At lunch we have pizza, someone’s client is the manager at the Pizza Slab. For a snack we order wings from the bar next door. I alternate celery stick, wing, celery stick, wing. We smoke out back, a while ago someone wrote, You so ugly on the seat of the one chair out there, it’s a badge of courage to sit in the ugly chair, the pedicurist declaring me so ugly that I could scare the shit out of poop. Everyone laughs and me the hardest, when she’s not looking I ash into the pedicurist’s side part, go back inside.

My husband calls, the TV blaring in the background. Could I pick up some laundry detergent he asks, could I also pick up some beer, something for dinner, dessert, breakfast, lunch for the rest of the week, juice. What are you watching? I ask him. The History channel, he says, but I know better, I hear the childlike yelling of those anime cartoons he loves, I know he is at half-chub and doesn’t want to talk about it, I hang up over him saying, And some string cheeses.

At the grocery store a song about a man on a boat is playing, he feels so free. I stand in the frozen foods aisle, all the boxes are green or red, stop and go, yes and no, I get raviolis and frozen peas and chicken nuggets and a cheesecake.
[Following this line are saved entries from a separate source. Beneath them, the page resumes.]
-- ==== Sys2Proof/Word.lean ====
section
/-!
DEFINITION. Word types and the plain sparse map all storage of the block is kept in.
-/
namespace Sys2Proof

/-- A register word, 32 bits (03 R56). -/
abbrev Word := BitVec 32

/-- A byte of a memory. -/
abbrev Byte := BitVec 8

/-- Sparse storage by a natural key: keys strictly rising, no entry equal to what an unlisted key reads as. -/
abbrev SMap (α : Type) := List (Nat × α)

/-- A device-time value (02 R28): a count of 10 ns / 256, in whole numbers. -/
abbrev DT := Nat

end Sys2Proof
end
At the checkout I add two packs of bubble gum, the kids will probably chew three times and swallow just like always. A tabloid shows a young starlet’s cottage cheese thighs. I ask the cashier to wait while I run to the dairy aisle, I am craving cottage cheese now, I get the biggest tub there is, large curd, I laugh to myself, I laugh and laugh, big girls gotta eat. In the car I listen to a song about a small-town slut, the DJ comes on and assures me there’s more where that came from, a song about a lonely desert wanderer starts, I pass tacos pizzas chicken ice cream barbecue. The sky is pink meatblood, is a runny sorbet, the sun is a melting butterscotch, the sky is a dirty plate.